→ Requirement
Write out the whole listing exactly as it stands.

START Working data

/-! `withPair` -/
@[simp] theorem withPair_pending (n : Nat) (f : PrpPair → PrpPair) : (withPair n f s).pending = s.pending := rfl
@[simp] theorem withPair_free (n : Nat) (f : PrpPair → PrpPair) : (withPair n f s).free = s.free := rfl
@[simp] theorem withPair_clk (n : Nat) (f : PrpPair → PrpPair) : (withPair n f s).clk = s.clk := rfl
@[simp] theorem withPair_regs (n : Nat) (f : PrpPair → PrpPair) : (withPair n f s).regs = s.regs := rfl
@[simp] theorem withPair_hif (n : Nat) (f : PrpPair → PrpPair) : (withPair n f s).hif = s.hif := rfl
@[simp] theorem withPair_sec (n : Nat) (f : PrpPair → PrpPair) : (withPair n f s).sec = s.sec := rfl
@[simp] theorem withPair_avl (n : Nat) (f : PrpPair → PrpPair) : (withPair n f s).avl = s.avl := rfl
@[simp] theorem withPair_twin (n : Nat) (f : PrpPair → PrpPair) : (withPair n f s).twin = s.twin := rfl
@[simp] theorem withPair_avs (n : Nat) (f : PrpPair → PrpPair) : (withPair n f s).avs = s.avs := rfl
@[simp] theorem withPair_chans (n : Nat) (f : PrpPair → PrpPair) : (withPair n f s).chans = s.chans := rfl
@[simp] theorem withPair_rtps (n : Nat) (f : PrpPair → PrpPair) : (withPair n f s).rtps = s.rtps := rfl
@[simp] theorem withPair_tps (n : Nat) (f : PrpPair → PrpPair) : (withPair n f s).tps = s.tps := rfl
@[simp] theorem withPair_tpio (n : Nat) (f : PrpPair → PrpPair) : (withPair n f s).tpio = s.tpio := rfl
@[simp] theorem withPair_links (n : Nat) (f : PrpPair → PrpPair) : (withPair n f s).links = s.links := rfl
@[simp] theorem withPair_rxcs (n : Nat) (f : PrpPair → PrpPair) : (withPair n f s).rxcs = s.rxcs := rfl
@[simp] theorem withPair_txcs (n : Nat) (f : PrpPair → PrpPair) : (withPair n f s).txcs = s.txcs := rfl
@[simp] theorem withPair_groups (n : Nat) (f : PrpPair → PrpPair) : (withPair n f s).groups = s.groups := rfl
@[simp] theorem withPair_vpes (n : Nat) (f : PrpPair → PrpPair) : (withPair n f s).vpes = s.vpes := rfl
@[simp] theorem withPair_code (n : Nat) (f : PrpPair → PrpPair) : (withPair n f s).code = s.code := rfl
@[simp] theorem withPair_fsc (n : Nat) (f : PrpPair → PrpPair) : (withPair n f s).fsc = s.fsc := rfl
@[simp] theorem withPair_qmg (n : Nat) (f : PrpPair → PrpPair) : (withPair n f s).qmg = s.qmg := rfl
@[simp] theorem withPair_bce (n : Nat) (f : PrpPair → PrpPair) : (withPair n f s).bce = s.bce := rfl
@[simp] theorem withPair_tdm (n : Nat) (f : PrpPair → PrpPair) : (withPair n f s).tdm = s.tdm := rfl
@[simp] theorem withPair_eth (n : Nat) (f : PrpPair → PrpPair) : (withPair n f s).eth = s.eth := rfl
@[simp] theorem withPair_epd (n : Nat) (f : PrpPair → PrpPair) : (withPair n f s).epd = s.epd := rfl
@[simp] theorem withPair_dmc (n : Nat) (f : PrpPair → PrpPair) : (withPair n f s).dmc = s.dmc := rfl
@[simp] theorem withPair_endp (n : Nat) (f : PrpPair → PrpPair) : (withPair n f s).endp = s.endp := rfl
@[simp] theorem withPair_counters (n : Nat) (f : PrpPair → PrpPair) : (withPair n f s).counters = s.counters := rfl
@[simp] theorem withPair_figs (n : Nat) (f : PrpPair → PrpPair) : (withPair n f s).figs = s.figs := rfl
@[simp] theorem withPair_prp (n : Nat) (f : PrpPair → PrpPair) : (withPair n f s).prp = FMap.set s.prp n (f (prpPair s n)) := rfl

/-! `withEpd` -/
@[simp] theorem withEpd_pending (f : Epd → Epd) : (withEpd f s).pending = s.pending := rfl
@[simp] theorem withEpd_free (f : Epd → Epd) : (withEpd f s).free = s.free := rfl
@[simp] theorem withEpd_clk (f : Epd → Epd) : (withEpd f s).clk = s.clk := rfl
@[simp] theorem withEpd_regs (f : Epd → Epd) : (withEpd f s).regs = s.regs := rfl
@[simp] theorem withEpd_hif (f : Epd → Epd) : (withEpd f s).hif = s.hif := rfl
@[simp] theorem withEpd_sec (f : Epd → Epd) : (withEpd f s).sec = s.sec := rfl
@[simp] theorem withEpd_avl (f : Epd → Epd) : (withEpd f s).avl = s.avl := rfl
@[simp] theorem withEpd_twin (f : Epd → Epd) : (withEpd f s).twin = s.twin := rfl
@[simp] theorem withEpd_avs (f : Epd → Epd) : (withEpd f s).avs = s.avs := rfl
@[simp] theorem withEpd_chans (f : Epd → Epd) : (withEpd f s).chans = s.chans := rfl
@[simp] theorem withEpd_rtps (f : Epd → Epd) : (withEpd f s).rtps = s.rtps := rfl
@[simp] theorem withEpd_tps (f : Epd → Epd) : (withEpd f s).tps = s.tps := rfl
@[simp] theorem withEpd_tpio (f : Epd → Epd) : (withEpd f s).tpio = s.tpio := rfl
@[simp] theorem withEpd_links (f : Epd → Epd) : (withEpd f s).links = s.links := rfl
@[simp] theorem withEpd_rxcs (f : Epd → Epd) : (withEpd f s).rxcs = s.rxcs := rfl
@[simp] theorem withEpd_txcs (f : Epd → Epd) : (withEpd f s).txcs = s.txcs := rfl
@[simp] theorem withEpd_groups (f : Epd → Epd) : (withEpd f s).groups = s.groups := rfl
@[simp] theorem withEpd_vpes (f : Epd → Epd) : (withEpd f s).vpes = s.vpes := rfl
@[simp] theorem withEpd_code (f : Epd → Epd) : (withEpd f s).code = s.code := rfl
@[simp] theorem withEpd_fsc (f : Epd → Epd) : (withEpd f s).fsc = s.fsc := rfl
@[simp] theorem withEpd_qmg (f : Epd → Epd) : (withEpd f s).qmg = s.qmg := rfl
@[simp] theorem withEpd_bce (f : Epd → Epd) : (withEpd f s).bce = s.bce := rfl
@[simp] theorem withEpd_tdm (f : Epd → Epd) : (withEpd f s).tdm = s.tdm := rfl
@[simp] theorem withEpd_eth (f : Epd → Epd) : (withEpd f s).eth = s.eth := rfl
@[simp] theorem withEpd_prp (f : Epd → Epd) : (withEpd f s).prp = s.prp := rfl
@[simp] theorem withEpd_dmc (f : Epd → Epd) : (withEpd f s).dmc = s.dmc := rfl
@[simp] theorem withEpd_endp (f : Epd → Epd) : (withEpd f s).endp = s.endp := rfl
@[simp] theorem withEpd_counters (f : Epd → Epd) : (withEpd f s).counters = s.counters := rfl
@[simp] theorem withEpd_figs (f : Epd → Epd) : (withEpd f s).figs = s.figs := rfl
@[simp] theorem withEpd_epd (f : Epd → Epd) : (withEpd f s).epd = f s.epd := rfl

END Working data

→ Expected answer
/-! `withPair` -/
@[simp] theorem withPair_pending (n : Nat) (f : PrpPair → PrpPair) : (withPair n f s).pending = s.pending := rfl
@[simp] theorem withPair_free (n : Nat) (f : PrpPair → PrpPair) : (withPair n f s).free = s.free := rfl
@[simp] theorem withPair_clk (n : Nat) (f : PrpPair → PrpPair) : (withPair n f s).clk = s.clk := rfl
@[simp] theorem withPair_regs (n : Nat) (f : PrpPair → PrpPair) : (withPair n f s).regs = s.regs := rfl
@[simp] theorem withPair_hif (n : Nat) (f : PrpPair → PrpPair) : (withPair n f s).hif = s.hif := rfl
@[simp] theorem withPair_sec (n : Nat) (f : PrpPair → PrpPair) : (withPair n f s).sec = s.sec := rfl
@[simp] theorem withPair_avl (n : Nat) (f : PrpPair → PrpPair) : (withPair n f s).avl = s.avl := rfl
@[simp] theorem withPair_twin (n : Nat) (f : PrpPair → PrpPair) : (withPair n f s).twin = s.twin := rfl
@[simp] theorem withPair_avs (n : Nat) (f : PrpPair → PrpPair) : (withPair n f s).avs = s.avs := rfl
@[simp] theorem withPair_chans (n : Nat) (f : PrpPair → PrpPair) : (withPair n f s).chans = s.chans := rfl
@[simp] theorem withPair_rtps (n : Nat) (f : PrpPair → PrpPair) : (withPair n f s).rtps = s.rtps := rfl
@[simp] theorem withPair_tps (n : Nat) (f : PrpPair → PrpPair) : (withPair n f s).tps = s.tps := rfl
@[simp] theorem withPair_tpio (n : Nat) (f : PrpPair → PrpPair) : (withPair n f s).tpio = s.tpio := rfl
@[simp] theorem withPair_links (n : Nat) (f : PrpPair → PrpPair) : (withPair n f s).links = s.links := rfl
@[simp] theorem withPair_rxcs (n : Nat) (f : PrpPair → PrpPair) : (withPair n f s).rxcs = s.rxcs := rfl
@[simp] theorem withPair_txcs (n : Nat) (f : PrpPair → PrpPair) : (withPair n f s).txcs = s.txcs := rfl
@[simp] theorem withPair_groups (n : Nat) (f : PrpPair → PrpPair) : (withPair n f s).groups = s.groups := rfl
@[simp] theorem withPair_vpes (n : Nat) (f : PrpPair → PrpPair) : (withPair n f s).vpes = s.vpes := rfl
@[simp] theorem withPair_code (n : Nat) (f : PrpPair → PrpPair) : (withPair n f s).code = s.code := rfl
@[simp] theorem withPair_fsc (n : Nat) (f : PrpPair → PrpPair) : (withPair n f s).fsc = s.fsc := rfl
@[simp] theorem withPair_qmg (n : Nat) (f : PrpPair → PrpPair) : (withPair n f s).qmg = s.qmg := rfl
@[simp] theorem withPair_bce (n : Nat) (f : PrpPair → PrpPair) : (withPair n f s).bce = s.bce := rfl
@[simp] theorem withPair_tdm (n : Nat) (f : PrpPair → PrpPair) : (withPair n f s).tdm = s.tdm := rfl
@[simp] theorem withPair_eth (n : Nat) (f : PrpPair → PrpPair) : (withPair n f s).eth = s.eth := rfl
@[simp] theorem withPair_epd (n : Nat) (f : PrpPair → PrpPair) : (withPair n f s).epd = s.epd := rfl
@[simp] theorem withPair_dmc (n : Nat) (f : PrpPair → PrpPair) : (withPair n f s).dmc = s.dmc := rfl
@[simp] theorem withPair_endp (n : Nat) (f : PrpPair → PrpPair) : (withPair n f s).endp = s.endp := rfl
@[simp] theorem withPair_counters (n : Nat) (f : PrpPair → PrpPair) : (withPair n f s).counters = s.counters := rfl
@[simp] theorem withPair_figs (n : Nat) (f : PrpPair → PrpPair) : (withPair n f s).figs = s.figs := rfl
@[simp] theorem withPair_prp (n : Nat) (f : PrpPair → PrpPair) : (withPair n f s).prp = FMap.set s.prp n (f (prpPair s n)) := rfl

/-! `withEpd` -/
@[simp] theorem withEpd_pending (f : Epd → Epd) : (withEpd f s).pending = s.pending := rfl
@[simp] theorem withEpd_free (f : Epd → Epd) : (withEpd f s).free = s.free := rfl
@[simp] theorem withEpd_clk (f : Epd → Epd) : (withEpd f s).clk = s.clk := rfl
@[simp] theorem withEpd_regs (f : Epd → Epd) : (withEpd f s).regs = s.regs := rfl
@[simp] theorem withEpd_hif (f : Epd → Epd) : (withEpd f s).hif = s.hif := rfl
@[simp] theorem withEpd_sec (f : Epd → Epd) : (withEpd f s).sec = s.sec := rfl
@[simp] theorem withEpd_avl (f : Epd → Epd) : (withEpd f s).avl = s.avl := rfl
@[simp] theorem withEpd_twin (f : Epd → Epd) : (withEpd f s).twin = s.twin := rfl
@[simp] theorem withEpd_avs (f : Epd → Epd) : (withEpd f s).avs = s.avs := rfl
@[simp] theorem withEpd_chans (f : Epd → Epd) : (withEpd f s).chans = s.chans := rfl
@[simp] theorem withEpd_rtps (f : Epd → Epd) : (withEpd f s).rtps = s.rtps := rfl
@[simp] theorem withEpd_tps (f : Epd → Epd) : (withEpd f s).tps = s.tps := rfl
@[simp] theorem withEpd_tpio (f : Epd → Epd) : (withEpd f s).tpio = s.tpio := rfl
@[simp] theorem withEpd_links (f : Epd → Epd) : (withEpd f s).links = s.links := rfl
@[simp] theorem withEpd_rxcs (f : Epd → Epd) : (withEpd f s).rxcs = s.rxcs := rfl
@[simp] theorem withEpd_txcs (f : Epd → Epd) : (withEpd f s).txcs = s.txcs := rfl
@[simp] theorem withEpd_groups (f : Epd → Epd) : (withEpd f s).groups = s.groups := rfl
@[simp] theorem withEpd_vpes (f : Epd → Epd) : (withEpd f s).vpes = s.vpes := rfl
@[simp] theorem withEpd_code (f : Epd → Epd) : (withEpd f s).code = s.code := rfl
@[simp] theorem withEpd_fsc (f : Epd → Epd) : (withEpd f s).fsc = s.fsc := rfl
@[simp] theorem withEpd_qmg (f : Epd → Epd) : (withEpd f s).qmg = s.qmg := rfl
@[simp] theorem withEpd_bce (f : Epd → Epd) : (withEpd f s).bce = s.bce := rfl
@[simp] theorem withEpd_tdm (f : Epd → Epd) : (withEpd f s).tdm = s.tdm := rfl
@[simp] theorem withEpd_eth (f : Epd → Epd) : (withEpd f s).eth = s.eth := rfl
@[simp] theorem withEpd_prp (f : Epd → Epd) : (withEpd f s).prp = s.prp := rfl
@[simp] theorem withEpd_dmc (f : Epd → Epd) : (withEpd f s).dmc = s.dmc := rfl
@[simp] theorem withEpd_endp (f : Epd → Epd) : (withEpd f s).endp = s.endp := rfl
@[simp] theorem withEpd_counters (f : Epd → Epd) : (withEpd f s).counters = s.counters := rfl
@[simp] theorem withEpd_figs (f : Epd → Epd) : (withEpd f s).figs = s.figs := rfl
@[simp] theorem withEpd_epd (f : Epd → Epd) : (withEpd f s).epd = f s.epd := rfl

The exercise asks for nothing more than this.